→ **EXERCISE REQUIREMENTS**:
Print every line of the listing below, starting with the line that holds "let w := slotTx t.image p i l k" and going on through the line that holds "def sentBy (w", both included, and print nothing else.

→ **DATA EXTRACTS**:
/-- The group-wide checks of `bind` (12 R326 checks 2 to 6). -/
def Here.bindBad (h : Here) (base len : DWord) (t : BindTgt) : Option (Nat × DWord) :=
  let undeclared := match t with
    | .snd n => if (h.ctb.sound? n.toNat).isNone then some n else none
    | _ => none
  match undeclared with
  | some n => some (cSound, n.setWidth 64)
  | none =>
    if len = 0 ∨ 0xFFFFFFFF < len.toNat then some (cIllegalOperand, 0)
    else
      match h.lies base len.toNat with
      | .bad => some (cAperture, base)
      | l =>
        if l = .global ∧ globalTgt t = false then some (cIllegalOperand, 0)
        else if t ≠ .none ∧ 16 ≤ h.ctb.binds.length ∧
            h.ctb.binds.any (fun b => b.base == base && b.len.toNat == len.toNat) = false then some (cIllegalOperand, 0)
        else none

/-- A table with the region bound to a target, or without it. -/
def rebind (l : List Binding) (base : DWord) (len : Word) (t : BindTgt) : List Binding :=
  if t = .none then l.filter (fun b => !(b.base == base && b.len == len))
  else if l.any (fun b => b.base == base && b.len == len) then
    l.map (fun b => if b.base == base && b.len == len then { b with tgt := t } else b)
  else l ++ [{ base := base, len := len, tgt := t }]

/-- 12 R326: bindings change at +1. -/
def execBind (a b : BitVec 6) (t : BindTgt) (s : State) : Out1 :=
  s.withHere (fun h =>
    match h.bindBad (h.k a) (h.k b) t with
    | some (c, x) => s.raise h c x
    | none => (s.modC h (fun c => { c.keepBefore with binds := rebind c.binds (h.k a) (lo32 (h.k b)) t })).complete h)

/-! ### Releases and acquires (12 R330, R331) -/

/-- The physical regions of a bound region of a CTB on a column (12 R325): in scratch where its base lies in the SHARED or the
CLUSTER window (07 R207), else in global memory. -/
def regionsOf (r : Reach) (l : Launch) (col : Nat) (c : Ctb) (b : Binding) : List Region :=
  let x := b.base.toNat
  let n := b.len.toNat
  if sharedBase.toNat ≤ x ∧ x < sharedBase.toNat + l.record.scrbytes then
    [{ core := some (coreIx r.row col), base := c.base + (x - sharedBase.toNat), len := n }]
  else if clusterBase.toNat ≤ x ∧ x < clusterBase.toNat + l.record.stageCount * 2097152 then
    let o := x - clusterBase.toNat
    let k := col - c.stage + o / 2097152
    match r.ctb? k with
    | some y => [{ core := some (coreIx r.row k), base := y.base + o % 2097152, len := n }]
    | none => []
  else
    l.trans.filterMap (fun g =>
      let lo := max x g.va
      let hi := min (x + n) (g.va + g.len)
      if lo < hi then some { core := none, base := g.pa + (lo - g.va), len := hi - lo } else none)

* * *

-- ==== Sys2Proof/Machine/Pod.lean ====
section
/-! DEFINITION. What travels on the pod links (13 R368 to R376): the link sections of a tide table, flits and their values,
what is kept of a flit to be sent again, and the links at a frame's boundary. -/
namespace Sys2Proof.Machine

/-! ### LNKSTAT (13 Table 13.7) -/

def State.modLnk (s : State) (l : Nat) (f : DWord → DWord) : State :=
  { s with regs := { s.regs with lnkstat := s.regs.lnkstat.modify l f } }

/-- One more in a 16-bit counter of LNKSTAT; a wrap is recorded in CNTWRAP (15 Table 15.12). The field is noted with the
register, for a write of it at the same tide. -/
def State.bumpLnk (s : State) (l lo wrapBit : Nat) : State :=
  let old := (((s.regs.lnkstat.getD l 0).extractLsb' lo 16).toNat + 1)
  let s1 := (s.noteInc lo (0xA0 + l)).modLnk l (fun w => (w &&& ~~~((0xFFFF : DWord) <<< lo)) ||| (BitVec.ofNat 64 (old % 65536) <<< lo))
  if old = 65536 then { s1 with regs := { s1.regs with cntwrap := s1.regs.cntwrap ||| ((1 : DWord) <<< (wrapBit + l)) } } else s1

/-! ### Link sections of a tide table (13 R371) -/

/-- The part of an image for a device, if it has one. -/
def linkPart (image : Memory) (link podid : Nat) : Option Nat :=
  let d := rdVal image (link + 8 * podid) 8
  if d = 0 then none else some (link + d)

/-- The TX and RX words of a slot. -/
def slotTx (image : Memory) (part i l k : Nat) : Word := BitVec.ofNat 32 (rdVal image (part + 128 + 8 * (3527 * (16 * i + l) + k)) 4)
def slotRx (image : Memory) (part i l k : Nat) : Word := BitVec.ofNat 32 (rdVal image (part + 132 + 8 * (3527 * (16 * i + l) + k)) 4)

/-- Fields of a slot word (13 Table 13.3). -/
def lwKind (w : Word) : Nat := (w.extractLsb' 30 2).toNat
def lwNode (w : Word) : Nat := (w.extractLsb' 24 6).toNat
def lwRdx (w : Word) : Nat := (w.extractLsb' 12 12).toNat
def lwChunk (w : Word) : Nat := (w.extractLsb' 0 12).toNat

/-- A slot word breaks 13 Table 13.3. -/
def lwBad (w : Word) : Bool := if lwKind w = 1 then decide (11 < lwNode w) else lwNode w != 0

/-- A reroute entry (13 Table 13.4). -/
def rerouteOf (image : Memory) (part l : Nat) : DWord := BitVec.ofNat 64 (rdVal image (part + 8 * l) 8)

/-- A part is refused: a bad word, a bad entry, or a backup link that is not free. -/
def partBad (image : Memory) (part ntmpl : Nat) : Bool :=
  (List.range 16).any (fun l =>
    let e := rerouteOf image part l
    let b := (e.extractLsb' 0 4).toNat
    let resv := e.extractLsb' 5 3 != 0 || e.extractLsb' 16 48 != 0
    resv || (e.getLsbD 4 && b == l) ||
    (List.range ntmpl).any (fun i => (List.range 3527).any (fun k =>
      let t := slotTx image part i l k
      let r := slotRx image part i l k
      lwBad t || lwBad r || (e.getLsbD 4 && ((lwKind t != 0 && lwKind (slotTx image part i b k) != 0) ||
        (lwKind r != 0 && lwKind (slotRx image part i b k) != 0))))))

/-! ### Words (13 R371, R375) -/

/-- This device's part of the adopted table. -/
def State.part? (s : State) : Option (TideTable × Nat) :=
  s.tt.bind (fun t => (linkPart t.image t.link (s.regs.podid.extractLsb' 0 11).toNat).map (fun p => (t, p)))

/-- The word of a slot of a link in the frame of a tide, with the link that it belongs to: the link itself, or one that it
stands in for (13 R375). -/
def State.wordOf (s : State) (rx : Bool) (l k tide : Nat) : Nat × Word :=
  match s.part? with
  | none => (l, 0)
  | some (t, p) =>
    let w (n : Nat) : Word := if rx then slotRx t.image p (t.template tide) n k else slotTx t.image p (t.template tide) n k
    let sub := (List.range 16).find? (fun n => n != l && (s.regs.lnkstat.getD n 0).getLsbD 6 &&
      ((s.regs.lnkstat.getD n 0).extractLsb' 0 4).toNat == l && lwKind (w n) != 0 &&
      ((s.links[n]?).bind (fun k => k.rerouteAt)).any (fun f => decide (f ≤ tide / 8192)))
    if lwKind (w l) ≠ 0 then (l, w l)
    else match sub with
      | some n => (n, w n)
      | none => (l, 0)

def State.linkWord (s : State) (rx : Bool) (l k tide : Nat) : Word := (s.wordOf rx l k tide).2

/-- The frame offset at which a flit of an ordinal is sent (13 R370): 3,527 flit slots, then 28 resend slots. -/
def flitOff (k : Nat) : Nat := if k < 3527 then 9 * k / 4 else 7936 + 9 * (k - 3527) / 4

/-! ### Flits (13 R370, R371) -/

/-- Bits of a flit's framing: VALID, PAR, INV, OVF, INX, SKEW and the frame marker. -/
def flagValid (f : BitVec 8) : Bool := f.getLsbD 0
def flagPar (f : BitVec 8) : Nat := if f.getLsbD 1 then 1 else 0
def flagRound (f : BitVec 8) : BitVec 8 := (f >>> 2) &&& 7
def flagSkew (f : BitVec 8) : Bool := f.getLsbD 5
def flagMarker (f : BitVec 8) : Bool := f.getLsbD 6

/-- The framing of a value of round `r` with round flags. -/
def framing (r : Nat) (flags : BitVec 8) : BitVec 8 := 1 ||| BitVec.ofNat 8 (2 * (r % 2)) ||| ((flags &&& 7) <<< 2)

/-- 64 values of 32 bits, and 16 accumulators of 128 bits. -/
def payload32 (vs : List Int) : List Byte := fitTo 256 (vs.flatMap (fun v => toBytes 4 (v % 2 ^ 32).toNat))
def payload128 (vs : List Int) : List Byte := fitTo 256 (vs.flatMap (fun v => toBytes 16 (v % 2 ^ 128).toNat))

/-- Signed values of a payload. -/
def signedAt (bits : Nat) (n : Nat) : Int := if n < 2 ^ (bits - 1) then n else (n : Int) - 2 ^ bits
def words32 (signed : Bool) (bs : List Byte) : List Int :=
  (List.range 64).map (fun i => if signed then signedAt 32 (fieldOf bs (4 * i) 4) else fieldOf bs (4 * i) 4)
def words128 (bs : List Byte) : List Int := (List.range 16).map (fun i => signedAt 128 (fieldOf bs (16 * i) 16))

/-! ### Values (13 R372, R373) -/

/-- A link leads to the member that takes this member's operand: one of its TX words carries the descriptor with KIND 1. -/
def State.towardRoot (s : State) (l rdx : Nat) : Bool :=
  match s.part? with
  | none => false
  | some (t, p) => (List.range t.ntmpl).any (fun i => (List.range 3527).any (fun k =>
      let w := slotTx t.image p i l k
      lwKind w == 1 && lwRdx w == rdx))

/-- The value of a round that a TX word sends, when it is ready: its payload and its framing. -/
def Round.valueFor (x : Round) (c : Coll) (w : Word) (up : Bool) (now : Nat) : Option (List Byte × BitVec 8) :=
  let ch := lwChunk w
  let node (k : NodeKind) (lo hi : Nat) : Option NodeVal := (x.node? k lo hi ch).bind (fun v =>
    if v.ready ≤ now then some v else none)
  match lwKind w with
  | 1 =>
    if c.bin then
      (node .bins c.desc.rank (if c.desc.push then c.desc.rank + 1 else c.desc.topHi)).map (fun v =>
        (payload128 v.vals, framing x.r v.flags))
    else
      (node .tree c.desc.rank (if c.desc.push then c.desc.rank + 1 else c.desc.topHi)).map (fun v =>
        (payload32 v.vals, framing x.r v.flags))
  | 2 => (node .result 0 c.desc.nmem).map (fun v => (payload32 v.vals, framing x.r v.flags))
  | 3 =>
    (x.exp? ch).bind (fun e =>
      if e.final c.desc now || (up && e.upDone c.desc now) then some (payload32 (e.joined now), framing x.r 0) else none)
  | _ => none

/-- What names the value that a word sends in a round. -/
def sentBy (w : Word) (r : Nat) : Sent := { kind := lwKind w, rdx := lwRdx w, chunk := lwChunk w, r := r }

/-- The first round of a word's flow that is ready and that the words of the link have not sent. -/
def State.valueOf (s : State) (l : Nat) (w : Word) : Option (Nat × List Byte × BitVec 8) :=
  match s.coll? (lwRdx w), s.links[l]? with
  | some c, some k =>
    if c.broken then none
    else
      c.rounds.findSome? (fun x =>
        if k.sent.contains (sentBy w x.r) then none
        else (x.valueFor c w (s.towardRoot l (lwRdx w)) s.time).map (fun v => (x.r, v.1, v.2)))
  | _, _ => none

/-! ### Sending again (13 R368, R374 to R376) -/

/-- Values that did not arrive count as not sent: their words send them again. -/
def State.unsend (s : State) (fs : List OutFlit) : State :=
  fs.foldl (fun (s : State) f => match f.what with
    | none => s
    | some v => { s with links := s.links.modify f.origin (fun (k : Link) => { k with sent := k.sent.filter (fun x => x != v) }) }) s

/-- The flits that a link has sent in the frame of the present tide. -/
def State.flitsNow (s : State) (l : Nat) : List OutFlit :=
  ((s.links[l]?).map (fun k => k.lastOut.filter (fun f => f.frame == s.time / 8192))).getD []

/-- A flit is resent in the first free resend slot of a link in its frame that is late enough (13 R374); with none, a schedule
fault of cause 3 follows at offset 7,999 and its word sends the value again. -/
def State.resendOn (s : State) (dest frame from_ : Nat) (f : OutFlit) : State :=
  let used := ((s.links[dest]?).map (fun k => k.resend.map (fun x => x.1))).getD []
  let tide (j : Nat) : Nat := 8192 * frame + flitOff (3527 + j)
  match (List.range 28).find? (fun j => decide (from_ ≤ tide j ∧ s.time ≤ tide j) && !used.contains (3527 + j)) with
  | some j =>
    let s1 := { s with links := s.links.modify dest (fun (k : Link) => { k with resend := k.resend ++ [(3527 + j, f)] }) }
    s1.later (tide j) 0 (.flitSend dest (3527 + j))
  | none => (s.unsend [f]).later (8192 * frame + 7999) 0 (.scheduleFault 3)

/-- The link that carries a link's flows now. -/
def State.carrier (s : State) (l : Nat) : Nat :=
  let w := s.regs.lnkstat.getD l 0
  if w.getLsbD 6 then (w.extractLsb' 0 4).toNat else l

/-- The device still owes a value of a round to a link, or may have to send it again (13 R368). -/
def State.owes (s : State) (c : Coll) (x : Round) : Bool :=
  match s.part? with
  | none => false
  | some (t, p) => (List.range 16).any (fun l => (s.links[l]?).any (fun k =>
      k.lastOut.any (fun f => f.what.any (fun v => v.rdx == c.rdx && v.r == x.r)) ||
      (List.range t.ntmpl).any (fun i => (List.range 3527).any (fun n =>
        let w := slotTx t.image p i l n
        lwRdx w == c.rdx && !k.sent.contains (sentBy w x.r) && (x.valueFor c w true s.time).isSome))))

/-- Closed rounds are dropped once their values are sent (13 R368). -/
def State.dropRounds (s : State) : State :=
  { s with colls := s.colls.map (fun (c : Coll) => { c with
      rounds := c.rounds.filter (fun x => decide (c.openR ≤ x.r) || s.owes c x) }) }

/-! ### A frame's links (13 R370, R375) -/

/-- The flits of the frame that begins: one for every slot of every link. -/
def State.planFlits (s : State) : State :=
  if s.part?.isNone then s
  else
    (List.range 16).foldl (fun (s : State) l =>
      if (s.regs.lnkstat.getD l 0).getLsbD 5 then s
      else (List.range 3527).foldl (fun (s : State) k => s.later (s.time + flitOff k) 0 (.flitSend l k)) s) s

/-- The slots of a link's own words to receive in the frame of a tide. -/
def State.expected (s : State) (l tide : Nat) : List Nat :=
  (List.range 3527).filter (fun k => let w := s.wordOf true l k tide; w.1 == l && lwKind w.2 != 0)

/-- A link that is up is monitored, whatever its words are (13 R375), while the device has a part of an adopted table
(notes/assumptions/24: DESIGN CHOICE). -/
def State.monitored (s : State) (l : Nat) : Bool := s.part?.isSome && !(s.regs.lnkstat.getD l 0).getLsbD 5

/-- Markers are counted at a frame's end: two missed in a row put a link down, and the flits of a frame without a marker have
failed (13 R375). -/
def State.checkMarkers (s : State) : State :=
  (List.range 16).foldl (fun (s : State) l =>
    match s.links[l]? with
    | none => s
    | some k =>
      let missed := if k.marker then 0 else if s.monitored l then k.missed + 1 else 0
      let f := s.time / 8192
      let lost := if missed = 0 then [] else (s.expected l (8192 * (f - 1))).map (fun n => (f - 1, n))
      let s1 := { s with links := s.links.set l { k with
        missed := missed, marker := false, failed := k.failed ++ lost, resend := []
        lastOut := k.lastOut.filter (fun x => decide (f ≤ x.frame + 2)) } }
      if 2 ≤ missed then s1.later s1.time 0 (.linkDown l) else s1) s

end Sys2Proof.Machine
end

→ **OUTPUT FOR THIS TASK**:
      let w := slotTx t.image p i l k
      lwKind w == 1 && lwRdx w == rdx))

/-- The value of a round that a TX word sends, when it is ready: its payload and its framing. -/
def Round.valueFor (x : Round) (c : Coll) (w : Word) (up : Bool) (now : Nat) : Option (List Byte × BitVec 8) :=
  let ch := lwChunk w
  let node (k : NodeKind) (lo hi : Nat) : Option NodeVal := (x.node? k lo hi ch).bind (fun v =>
    if v.ready ≤ now then some v else none)
  match lwKind w with
  | 1 =>
    if c.bin then
      (node .bins c.desc.rank (if c.desc.push then c.desc.rank + 1 else c.desc.topHi)).map (fun v =>
        (payload128 v.vals, framing x.r v.flags))
    else
      (node .tree c.desc.rank (if c.desc.push then c.desc.rank + 1 else c.desc.topHi)).map (fun v =>
        (payload32 v.vals, framing x.r v.flags))
  | 2 => (node .result 0 c.desc.nmem).map (fun v => (payload32 v.vals, framing x.r v.flags))
  | 3 =>
    (x.exp? ch).bind (fun e =>
      if e.final c.desc now || (up && e.upDone c.desc now) then some (payload32 (e.joined now), framing x.r 0) else none)
  | _ => none

/-- What names the value that a word sends in a round. -/
def sentBy (w : Word) (r : Nat) : Sent := { kind := lwKind w, rdx := lwRdx w, chunk := lwChunk w, r := r }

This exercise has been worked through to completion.